Input data Start Marker
/-- A bundle that is ready acts where its tile's jobs have left it. -/
theorem begin_ready {h : Nat} {e e' : TEnv} (hb : e.begin h = .ready e') : e'.now = e.now ∧ Moves jobParts (fun _ => True) e e' := by
  unfold TEnv.begin at hb
  split at hb
  · split at hb
    · cases hb
    · cases hb
      exact ⟨rfl, .refl _⟩
  · dsimp only at hb
    split at hb
    · cases hb
    · cases hb
      exact ⟨rfl, (Moves.jobsTo _ _).trans (.of_die rfl (.refl _ _) rfl rfl rfl)⟩
    · cases hb

/-- What an operation that acted in `e` leaves of the die, with its stores: what it answers, or the fault of its bundle. -/
def slotEnd (e : TEnv) (r : Except Nat TEnv) : DieState × List Host.Cell :=
  match r with
  | .ok e' => (e'.d.setSlot e'.p e'.slot, e'.stores)
  | .error f => e.fault f

section
variable {s : State} {b : Issue} {e : TEnv} (h : s.acts b e)
include h

theorem acts_now : e.now = s.cycleOf b := (begin_ready h.2).1

theorem acts_moves : Moves jobParts (fun _ => True) (issuing s b) e := (begin_ready h.2).2

theorem acts_p : e.p = b.tile.val := (acts_moves h).p

theorem acts_die : e.d.die = (s.dieOf b.die).die := (acts_moves h).die.1

theorem acts_tiles : e.d.tar.tiles = (s.dieOf b.die).tar.tiles := (acts_moves h).tiles

theorem acts_mem : memApply s.mem e.stores = e.mem := by
  obtain ⟨ws, hs, hm, -⟩ := (acts_moves h).stores
  rw [hs, hm]
  rfl

theorem acts_mem_wf (hw : Memory.wf s.mem = true) : Memory.wf e.mem = true := (acts_moves h).mem_wf hw

theorem runSlotOn_acts (op : TEnv → Except Nat TEnv) : runSlotOn b op s.mem (s.here b.die) = slotEnd e (op e) := by
  obtain ⟨hs, hb⟩ := h
  have hst : (s.here b.die).stepping = true := hs
  have hr : (DM.tenv ⟨(s.here b.die).toCycle b.cyc.val, s.mem, []⟩ b.tile.val (((s.here b.die).toCycle b.cyc.val).acyc b.cyc.val)).begin b.hdr.toNat = .ready e := hb
  simp only [runSlotOn, hst, Bool.not_true, Bool.false_eq_true, if_false, hr]
  rfl

/-- The frame of a command that is a slot operation of an acting bundle, when the operation answers `e'`. -/
theorem slot_change {op : TEnv → Except Nat TEnv} {e' : TEnv} {us : List DiePart} {at_ : Nat → Prop} (ho : op e = .ok e') (hm : Moves (.tar :: us) at_ e e') :
    SlotChange b us e s (s.runSlot b op) e'.slot ∧ (s.runSlot b op).mem = e'.mem := by
  have hr : runSlotOn b op s.mem ((s.dieOf b.die).sync s.now) = (e'.d.setSlot e'.p e'.slot, e'.stores) := by
    have := runSlotOn_acts h op
    rwa [ho] at this
  have hd : (s.runSlot b op).dieOf b.die = e'.d.setSlot e'.p e'.slot := (State.onDieMem_dieOf _ _ _).trans ((congrArg Prod.fst hr).trans rfl)
  have hp : e'.p = b.tile.val := hm.p.trans (acts_p h)
  refine ⟨⟨?_, fun q hq => ?_, ?_, State.onDieMem_other _ _ _, State.onDieMem_mod _ _ _, State.onDieMem_pending _ _ _, ?_⟩, ?_⟩
  · rw [hd, hp]
    exact tget_tset_same _ _ _ _
  · rw [hd, hp]
    refine (tget_tset_ne _ _ _ _ _ hq).trans ?_
    rw [hm.tiles, acts_tiles h]
    rfl
  · rw [hd]
    exact hm.die.trans ((setSlot_only _ _ _).mono (by simp))
  · exact (Nat.le_max_left _ _).trans_eq (State.onDieMem_now _ _ _).symm
  · obtain ⟨ws, hs, hmem, -⟩ := hm.stores
    refine (State.onDieMem_mem _ _ _).trans ?_
    rw [hr, hs, memApply_append, acts_mem h, hmem]

theorem slot_next {op : TEnv → Except Nat TEnv} {e' : TEnv} {us : List DiePart} (ho : op e = .ok e') (hm : Moves (.tar :: us) (fun _ => False) e e') :
    SlotNext b us e s (s.runSlot b op) e'.slot := by
  obtain ⟨hc, hmem⟩ := slot_change h ho hm
  exact ⟨hc, hmem.trans hm.mem_eq⟩

theorem slot_nextMem {op : TEnv → Except Nat TEnv} {e' : TEnv} {us : List DiePart} {at_ out : Nat → Prop} (hw : Memory.wf s.mem = true) (ho : op e = .ok e')
    (hm : Moves (.tar :: us) at_ e e') (hout : ∀ a, out a → ¬at_ a) : SlotNextMem b us out e s (s.runSlot b op) e'.slot := by
  obtain ⟨hc, hmem⟩ := slot_change h ho hm
  exact ⟨hc, fun a ha => hmem ▸ hm.memGet_eq (acts_mem_wf h hw) (hout a ha)⟩

/-- A bundle faults when one of its operations answers a fault (R111). -/
theorem slot_fault {op : TEnv → Except Nat TEnv} {f : Nat} (ho : op e = .error f) : SlotFault b e s (s.runSlot b op) := by
  have hr : runSlotOn b op s.mem ((s.dieOf b.die).sync s.now) = e.fault f := by
    have := runSlotOn_acts h op
    rwa [ho] at this
  have hd : (s.runSlot b op).dieOf b.die = (faultTile e.d e.p e.now f e.slot).1 := (State.onDieMem_dieOf _ _ _).trans ((congrArg Prod.fst hr).trans rfl)
  obtain ⟨hcount, hvalid, hreset⟩ := recorded_faultTile e.d e.p e.now f e.slot
  have hp := acts_p h
  refine ⟨?_, fun q hq => ?_, hd ▸ hcount, hd ▸ hvalid, hp ▸ hd ▸ hreset, ?_, hd ▸ OnlyIn.faultTile _ _ _ _ _, State.onDieMem_other _ _ _, State.onDieMem_mod _ _ _,
    State.onDieMem_pending _ _ _⟩
  · rw [hd, faultTile_slotOf, ← hp, bundleUndone_slot]
  · rw [hd, faultTile_slotOf, bundleUndone_others _ _ _ _ (hp ▸ hq)]
    exact congrArg (fun t => tget t q slot0) (acts_tiles h)
  · refine (State.onDieMem_mem _ _ _).trans ?_
    rw [hr]
    exact (memApply_append _ _ _).trans (congrArg (memApply · _) (acts_mem h))

end

end Sys2Proof

/-! SUPPORT. The VPU slot (R84 to R87, R104, R105), and the statement on it. -/

namespace Sys2Proof

open Machine

/-! ### Checks of fields -/

theorem need_true {c : Bool} (h : c = true) : need c = .ok () := if_pos h

theorem need_false {c : Bool} (h : c = false) : need c = .error fIllegal := if_neg (by simp [h])

section
variable {s : State} {b : Issue} {e : TEnv} (h : s.acts b e)
include h

/-- A result for `reg` is all that an operation leaves that answers it. -/
theorem later_next {op : TEnv → Except Nat TEnv} {lat reg : Nat} {lanes : Tbl Nat} {fs : List Nat} (ho : op e = .ok ((e.later lat reg lanes).flags e.now fs)) :
    SlotNext b [] e s (s.runSlot b op) { e.slot with cur := { e.slot.cur with pend := insertPend ⟨s.cycleOf b + lat, reg, lanes⟩ e.slot.cur.pend } } := by
  have hn := slot_next h (us := []) ho ((Moves.withT _).trans (.flags _ _))
  obtain ⟨evs, hf⟩ := flags_eq (e := e.later lat reg lanes) e.now fs
  rw [hf] at hn
  rw [← acts_now h]
  exact hn

end

/-- A lane-wise command that takes the fields which keep `ok`, noting some events, and faults on others. -/
theorem vpuLanes_of {c : Issue → BitVec 27 → Instr} {ok : BitVec 27 → Bool} {lat : Nat} {g : BitVec 27 → Nat → Nat → Nat → Nat → Nat}
    (op : BitVec 27 → TEnv → Except Nat TEnv) (hc : ∀ b f s, exec (c b f) s = .next (s.runSlot b (op f)))
    (hok : ∀ f e, ok f = true → ∃ fs, op f e = .ok ((e.lanes f lat fun k => g f k (e.vd f k) (e.va f k) (e.vb f k)).flags e.now fs))
    (hno : ∀ f e, ok f = false → op f e = .error fIllegal) : VpuLanes c ok lat g := by
  refine fun s b f e h => ⟨fun hf => ⟨_, hc b f s, ?_⟩, fun hf => ⟨_, hc b f s, slot_fault h (hno f e hf)⟩⟩
  obtain ⟨fs, ho⟩ := hok f e hf
  exact later_next h ho

/-- As `vpuLanes_of`, for a command that notes no events and checks its fields by `ok` first. -/
theorem vpuLanes_need {c : Issue → BitVec 27 → Instr} {ok : BitVec 27 → Bool} {lat : Nat} {g : BitVec 27 → Nat → Nat → Nat → Nat → Nat}
    (op : BitVec 27 → TEnv → Except Nat TEnv) (hc : ∀ b f s, exec (c b f) s = .next (s.runSlot b (op f)))
    (hop : ∀ f e, op f e = (need (ok f)).bind fun _ => .ok (e.lanes f lat fun k => g f k (e.vd f k) (e.va f k) (e.vb f k))) : VpuLanes c ok lat g :=
  vpuLanes_of op hc (fun f e hf => ⟨[], by rw [hop, need_true hf]; rfl⟩) (fun f e hf => by rw [hop, need_false hf]; rfl)

/-! ### The operations lane by lane -/

theorem vpuLanes_opLanes {c : Issue → BitVec 27 → Instr} {lat : Nat} (g : Nat → Nat → Nat → Nat)
    (hc : ∀ b f s, exec (c b f) s = .next (s.runSlot b (opLanes lat g f))) : VpuLanes c (fun f => bits 11 0 f.toNat == 0) lat (fun _ _ z x y => g z x y) :=
  vpuLanes_need _ hc fun _ _ => rfl

theorem max_lanes : VpuLanes .max (fun f => bits 11 1 f.toNat == 0) 2 (fun f _ _ x y =>
    if bits 0 0 f.toNat = 1 then maxMin32 true x y else if toSigned 32 x < toSigned 32 y then y else x) := by
  refine vpuLanes_need (opMaxMin true) (fun _ _ _ => rfl) fun f e => ?_
  have hm (x y : Nat) : maxMinI true x y = if toSigned 32 x < toSigned 32 y then y else x := by simp [maxMinI]
  simp only [opMaxMin, hm, sf]
  rfl

theorem min_lanes : VpuLanes .min (fun f => bits 11 1 f.toNat == 0) 2 (fun f _ _ x y =>
    if bits 0 0 f.toNat = 1 then maxMin32 false x y else if toSigned 32 x < toSigned 32 y then x else y) := by
  refine vpuLanes_need (opMaxMin false) (fun _ _ _ => rfl) fun f e => ?_
  have hm (x y : Nat) : maxMinI false x y = if toSigned 32 x < toSigned 32 y then x else y := by
    by_cases h : toSigned 32 x < toSigned 32 y <;> simp [maxMinI, h]
  simp only [opMaxMin, hm, sf]
  rfl

/-- The function of FUNC with code `k`, of those that are defined (R104). -/
def funcOf (k x : Nat) : Nat := match k with | 0 => fExp2 x | 1 => fLog2 x | 2 => fRecip x | 3 => fRsqrt x | 4 => fSigmoid x | _ => fTanh x

/-- The functions of FUNC that are defined are those of codes 0 to 5. -/
theorem vpuFunc_some {k : Nat} (h : k ≤ 5) : vpuFunc k = some (funcOf k) := by
  match k, h with
  | 0, _ | 1, _ | 2, _ | 3, _ | 4, _ | 5, _ => rfl

theorem vpuFunc_none {k : Nat} (h : 5 < k) : vpuFunc k = none := by
  match k, h with
  | _ + 6, _ => rfl

theorem func_lanes : VpuLanes .func (fun f => bits 11 3 f.toNat == 0 && decide (bits 2 0 f.toNat ≤ 5)) 8 (fun f _ _ x _ =>
    match bits 2 0 f.toNat with | 0 => fExp2 x | 1 => fLog2 x | 2 => fRecip x | 3 => fRsqrt x | 4 => fSigmoid x | _ => fTanh x) := by
  refine vpuLanes_of opFunc (fun _ _ _ => rfl) (fun f e hf => ⟨[], ?_⟩) (fun f e hf => ?_)
  · rw [Bool.and_eq_true, decide_eq_true_eq] at hf
    unfold opFunc
    rw [need_true (show (sf f 11 3 == 0) = true from hf.1), show vpuFunc (sf f 2 0) = some (funcOf (sf f 2 0)) from vpuFunc_some hf.2]
    rfl
  · unfold opFunc
    cases h0 : sf f 11 3 == 0 with
    | false => rw [need_false rfl]; rfl
    | true =>
      have h5 : 5 < sf f 2 0 := by
        have h0' : (bits 11 3 f.toNat == 0) = true := h0
        rw [h0', Bool.true_and, decide_eq_false_iff_not] at hf
        exact Nat.lt_of_not_le hf
      rw [need_true rfl, vpuFunc_none h5]
      rfl

theorem cvt_lanes : VpuLanes .cvt (fun f => decide (bits 11 6 f.toNat ≤ 0x13) && decide (bits 5 0 f.toNat ≤ 0x13)) 4
    (fun f _ _ x _ => (cvtLane (bits 5 0 f.toNat) (bits 11 6 f.toNat) x).1) := by
  refine vpuLanes_of opCvt (fun _ _ _ => rfl) (fun f e hf =>
    ⟨if (List.range 64).any (fun k => (cvtLane (sf f 5 0) (sf f 11 6) (e.va f k)).2) then [numOutSat] else [], ?_⟩) (fun f e hf => ?_)
  · unfold opCvt
    rw [need_true (by rw [Bool.decide_and]; exact hf)]
    rfl
  · unfold opCvt
    rw [need_false (by rw [Bool.decide_and]; exact hf)]
    rfl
Input data End Marker
* _Required action_: Of the entries above, transcribe exactly those lines that fall between the line containing "() := if_pos h" and the line containing "((e.later lat reg", together with those two lines.

* _Exercise output_:
theorem need_true {c : Bool} (h : c = true) : need c = .ok () := if_pos h

theorem need_false {c : Bool} (h : c = false) : need c = .error fIllegal := if_neg (by simp [h])

section
variable {s : State} {b : Issue} {e : TEnv} (h : s.acts b e)
include h

/-- A result for `reg` is all that an operation leaves that answers it. -/
theorem later_next {op : TEnv → Except Nat TEnv} {lat reg : Nat} {lanes : Tbl Nat} {fs : List Nat} (ho : op e = .ok ((e.later lat reg lanes).flags e.now fs)) :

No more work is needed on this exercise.